→ **Description of the task**: Write out the stretch of lines below that begins at the line with "if s.kst.prov.isNone || !keyed s then s" and ends at the line with "else if !keyed s then finish r 0x98 0 s", including both, exactly as given and nothing more.

→ **Data for review**:
□ □ □

-- ==== Sys2Proof/Machine/Provision.lean ====
section
/-!
DEFINITION. Keys for a new or unkeyed module (R412, R491, R492): the wrapped-key transfer on the peer link and the operator's bundle.
-/
namespace Sys2Proof.Machine

/-- What a module that has just become keyed does (R399, R408, R412, R314): it brings up MACsec where a port runs it, signs what it held, takes the
role in the single configuration, and resynchronises where it resigned for want of keys. -/
def keyedNow (was : Bool) (s : State) : State :=
  if was || !keyed s then s
  else
    let s := [0, 1, 2, 3].foldl (fun s p => if macsecOn p s && (eth p s).txAn.isNone then startAssoc p s else s) s
    let s := signHeld s
    let s := if s.dup.state == .single && !s.dup.morReleased then takeMor s else s
    unresign 6 s

/-- PROVISION_KEYS on the unkeyed module (R491, steps 4 to 6). -/
def provisionKeys (b : KeyBundle) (s : State) : State :=
  if keyed s || s.kst.nu.isNone then s
  else
    let want := getF 0x0E004 7 4 s
    if !b.certOk then sendPeer (.provDone false) (provFail 1 s)
    else if !b.sigOk then sendPeer (.provDone false) (provFail 2 s)
    else if want ≠ 15 ∧ b.senderSlot ≠ want then sendPeer (.provDone false) (provFail 3 s)
    else
      let s := installKeys false b.slots { s with kst := { s.kst with nu := none } }
      keyedNow false (sendPeer (.provDone true) s)

def execProvisionKeys (b : KeyBundle) (s : State) := run (provisionKeys b) s

/-- The keyed module starts the transfer (R412, R491, steps 1 to 3): the peer's SLOT_ID must match. -/
def startTransfer (certOk : Bool) (h : PeerHdr) (s : State) : State :=
  let want := getF 0x0E004 7 4 s
  if !certOk || (want != 15 && want != h.slot) then
    endOps (fun o => match o with | .provision => true | _ => false) 0x9B 0 (provFail (if certOk then 3 else 1) s)
  else
    let d := draw s
    sendPeer (.provKeys (ownBundle d.2)) { d.2 with kst := { d.2.kst with prov := some (Config.random d.1 % 2 ^ 128) } }

/-- PROVISION_DONE on the keyed module (R412, R413, R491). A transfer that fails ends DUP_PROVISION with SIG_INVALID (log entry 42). -/
def provisionDone (ok : Bool) (s : State) : State :=
  if s.kst.prov.isNone || !keyed s then s
  else
    let s := if ok then { s with kst := { s.kst with prov := none } } else provFail 4 s
    endOps (fun o => match o with | .provision => true | _ => false) (if ok then 0x00 else 0x9B) 0 s

def execProvisionDone (ok : Bool) (s : State) := run (provisionDone ok) s

/-- DUP_PROVISION (R412, R413): `certOk` is whether the certificate of the peer's HELLO verifies against slot 0. -/
def dupProvision (r : Req) (p : Nat) (certOk : Bool) (s : State) : State :=
  if p ≠ 0 then finish r 0x16 0 s
  else if !duplex s then finish r 0x19 8 s
  else
    match s.dup.peer with
    | none => finish r 0x80 0 s
    | some h =>
      if h.keyed then finish r 0x19 3 s
      else if !keyed s then finish r 0x98 0 s
      else startTransfer certOk h (waitOp .provision r s)

def execDupProvision (r : Req) (certOk : Bool) (s : State) := run (inlineOp r 0x0F23 4 (fun b => dupProvision r (leAt b 0 4) certOk)) s

/-- AUTO_PROVISION (R412): an unkeyed peer has been present for 10 s. -/
def autoProvision (certOk : Bool) (s : State) : State :=
  match s.dup.peer with
  | some h => if getB 0x0E004 2 s && keyed s && !h.keyed && duplex s && decide (s.dup.peerSince + 10000000000 ≤ s.tim.mon) && s.kst.prov.isNone then startTransfer certOk h s else s
  | none => s

def execAutoProvision (certOk : Bool) (s : State) := run (autoProvision certOk) s

/-- KEY_PROVISION (R492, R493): the bundle's key must have the stored fingerprint; the first bundle accepted stores it. -/
def keyProvision (r : Req) (b : KeyBundle) (len : Nat) (s : State) : State :=
  let known := match s.kst.fpr with | some f => f == b.fingerprint | none => true
  if !b.sigOk || !known then finish r 0x9B 0 (evt 16 0xB (argPair 2 0) s)
  else
    let was := keyed s
    let s := installKeys true b.slots { s with kst := { s.kst with fpr := some b.fingerprint } }
    keyDone r len [] (keyedNow was s)

/-- KEY_PROVISION (R493): the buffer holds the bundle, whose layout the spec does not give; it arrives as its content. -/
def execKeyProvision (r : Req) (b : KeyBundle) (s : State) := run (withOp r [0x0C12] (some []) (fun d _ => keyProvision r b d.length)) s

end Sys2Proof.Machine
end

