-- ==== Sys2Proof/Certificates/Slice0/Obligations.lean ====
section
/-!
DEFINITION. The statements about the module for the provers. A command's outcome is stated with `Does` (it answers a next state of which
something holds) and its frame with `KeepsBut`; the rules are those of the spec.
-/

set_option linter.unusedVariables false

open Sys2Proof Sys2Proof.Machine

/-! ## The queue and the machine as a whole -/

/-- A step runs the command at the front of the queue with the rest of the queue. -/
def Obligations.StepRunsTheFrontCommand : Prop :=
  ∀ s c rest, s.pending = c :: rest → step s = exec c { s with pending := rest }

/-- The model's choice (log entry 2): on an empty queue a step is one 2 ns tick. With the rails on MON, NET and BUS advance by their increments,
MON and BUS wrapping; with the rails off they stand; the RTC advances while it is valid and no setting holds it; nothing outside the time block changes. -/
def Obligations.IdleStepIsOneTick : Prop :=
  ∀ s, s.pending = [] → ∃ t, step s = .next t ∧ Untouched [.tim] (some []) s t ∧
    t.tim.rtc = (if getB 0x06004 30 s && (!s.pwr.on || decide (s.tim.haltUntil ≤ s.tim.mon)) then s.tim.rtc + 2 else s.tim.rtc) ∧
    (s.pwr.on = false → t.tim = { s.tim with rtc := t.tim.rtc }) ∧
    (s.pwr.on = true → t.tim.mon * 2 ^ 32 + t.tim.monF = (s.tim.mon * 2 ^ 32 + s.tim.monF + s.tim.incrMon) % 2 ^ 96) ∧
    (s.pwr.on = true → t.tim.net * 2 ^ 32 + t.tim.netF = s.tim.net * 2 ^ 32 + s.tim.netF + s.tim.incrNet) ∧
    (s.pwr.on = true → t.tim.bus * 2 ^ 32 + t.tim.busF = (s.tim.bus * 2 ^ 32 + s.tim.busF + s.tim.incrBus) % 2 ^ 96)

/-- No command faults and none is refused: each answers a next state from every state. -/
def Obligations.EveryCommandAnswers : Prop := ∀ i s, ∃ t, exec i s = .next t

/-- The queue is first in, first out: a step takes its front and adds nothing. What has left the module is never taken back, and the counter
of the free values never goes back. -/
def Obligations.QueueAndOutputsAreKept : Prop :=
  ∀ s t, step s = .next t → t.pending = s.pending.tail ∧ s.out <:+ t.out ∧ s.free ≤ t.free

/-- The state after reset: nothing waits or has been sent, the rails are on, every register reads its reset value, MON and BUS are 0, no lock is set,
no key is held, the module is in INIT with CLM at 0000b, no round or update runs, and no job waits. -/
def Obligations.ResetStateIsTheSpecs : Prop :=
  State.reset.pending = [] ∧ State.reset.out = [] ∧ State.reset.pwr.on = true ∧ (∀ a, getReg a State.reset = regReset a) ∧
  State.reset.tim.mon = 0 ∧ State.reset.tim.bus = 0 ∧ (∀ b, lockOf b State.reset = false) ∧ keyed State.reset = false ∧
  State.reset.dup.state = .init ∧ State.reset.pwr.clm = .static0 ∧ faultN State.reset = false ∧ State.reset.rnd.phase = .idle ∧
  State.reset.chu.queue = [] ∧ State.reset.upd.state = .idle ∧ getReg 0x7F014 State.reset = 0xFF01 ∧ getF 0x7F01C 3 0 State.reset = 0

/-- The register file of the state after reset has its canonical form. -/
def Obligations.RegistersCanonicalAtReset : Prop := regsOk State.reset.regs = true

/-- Every step keeps the register file's canonical form: addresses strictly rising, and no entry equal to its register's reset value. -/
def Obligations.RegistersStayCanonical : Prop := ∀ s t, step s = .next t → regsOk s.regs = true → regsOk t.regs = true

/-- The module's own claim never decreases (R395), whatever a step does. -/
def Obligations.ClaimNeverDecreases : Prop := ∀ s t, step s = .next t → s.dup.claim ≤ t.dup.claim

/-- With the rails off (R37) only a power-on reset, and what the backup domain does by itself, changes anything. -/
def Obligations.RailsOffIsStill : Prop :=
  ∀ (i : Instr) (s : State), s.pwr.on = false →
    match i with
    | .powerOnReset _ _ | .overTempCooled _ | .tamperTrip _ | .oscStop | .backupSourceSwitch _ _ _ | .vbdRetTrip | .vbdFloorTrip => True
    | _ => exec i s = .next s
/-- Fault collection (R62, R498 to R505): what each of its commands leaves. A condition that begins stands in the collector, one that
ends does not; a source whose THRESH is at most 1 becomes active at its occurrence. While island 1 stands still the collector stands
with it: only the NMI goes out. -/
def Obligations.FaultCommandsComplete : Prop :=
  (∀ s n, s.pwr.on = true → 17 ≤ n → n ≤ 35 → n ≠ 34 → Does (.clockFault n) s fun t => n ∈ t.fco.cond) ∧
  (∀ s n, s.pwr.on = true → 16 ≤ n → n ≤ 33 → Does (.clockFault 16) s fun t => n ∈ t.fco.cond ∧ t.fco.stopped = true) ∧
  (∀ s, s.pwr.on = true → s.fco.stopped = false → Does (.clockFault 34) s fun t => t.fco.stopped = true ∧ t.fco.cond = s.fco.cond ∧
    t.out = .nmi 34 :: s.out) ∧
  (∀ s n, s.pwr.on = true → 48 ≤ n → n ≤ 50 → fld (srcCfg n s) 23 16 ≤ 1 → Does (.lockstepMismatch n) s fun t => n ∈ t.fco.active) ∧
  (∀ s n, s.pwr.on = true → (51 ≤ n ∧ n ≤ 55) ∨ (80 ≤ n ∧ n ≤ 94) → fld (srcCfg n s) 23 16 ≤ 1 →
    Does (.memoryEccError n) s fun t => n ∈ t.fco.active) ∧
  (∀ s n, s.pwr.on = true → (srcRow n).level = true → n ≠ 16 → n ≠ 34 → Does (.levelConditionEnd n) s fun t =>
    n ∉ t.fco.cond ∧ (srcHeld n s = false → tget s.fco.forced n = none → n ∉ t.fco.active)) ∧
  (∀ s v, s.pwr.on = true → fld v 31 16 = 0x5A3C → (srcRow (fld v 7 0)).known = true → fld v 7 0 < 224 →
    Answers 0x08010 s → fld (srcCfg (fld v 7 0) s) 23 16 ≤ 1 → Does (.fcoForce v) s fun t => fld v 7 0 ∈ t.fco.active ∧
      ((srcRow (fld v 7 0)).level = true → fld v 7 0 ∉ s.fco.active → tget t.fco.forced (fld v 7 0) = some (s.tim.mon + 1000000))) ∧
  (∀ s n m, s.pwr.on = true → tget s.fco.forced n = some m → m ≤ s.tim.mon → Does (.forcedLevelExpiry n) s fun t =>
    tget t.fco.forced n = none ∧ (n ∉ s.fco.cond → n ∉ t.fco.active)) ∧
  (∀ s w v b, s.pwr.on = true → w < 7 → b < 32 → bitAt v b = true → Answers (0x08020 + 4 * w) s → (srcRow (32 * w + b)).level = false →
    Does (.fcoActiveClear w v) s fun t => 32 * w + b ∉ t.fco.active) ∧
  (∀ s n, s.pwr.on = true → windowOpen n s = false → Does (.fcoWindowEnd n) s fun t => tget t.fco.window n = none ∧ tget t.fco.opened n = none) ∧
  (∀ s r, s.pwr.on = true → r ≠ .ok → fld (srcCfg 192 s) 23 16 ≤ 1 → Does (.fcoIntegrityScan r) s fun t => 192 ∈ t.fco.active)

□ □ □

→ **Exercise result**:
  if s.kst.prov.isNone || !keyed s then s
  else
    let s := if ok then { s with kst := { s.kst with prov := none } } else provFail 4 s
    endOps (fun o => match o with | .provision => true | _ => false) (if ok then 0x00 else 0x9B) 0 s

def execProvisionDone (ok : Bool) (s : State) := run (provisionDone ok) s

/-- DUP_PROVISION (R412, R413): `certOk` is whether the certificate of the peer's HELLO verifies against slot 0. -/
def dupProvision (r : Req) (p : Nat) (certOk : Bool) (s : State) : State :=
  if p ≠ 0 then finish r 0x16 0 s
  else if !duplex s then finish r 0x19 8 s
  else
    match s.dup.peer with
    | none => finish r 0x80 0 s
    | some h =>
      if h.keyed then finish r 0x19 3 s
      else if !keyed s then finish r 0x98 0 s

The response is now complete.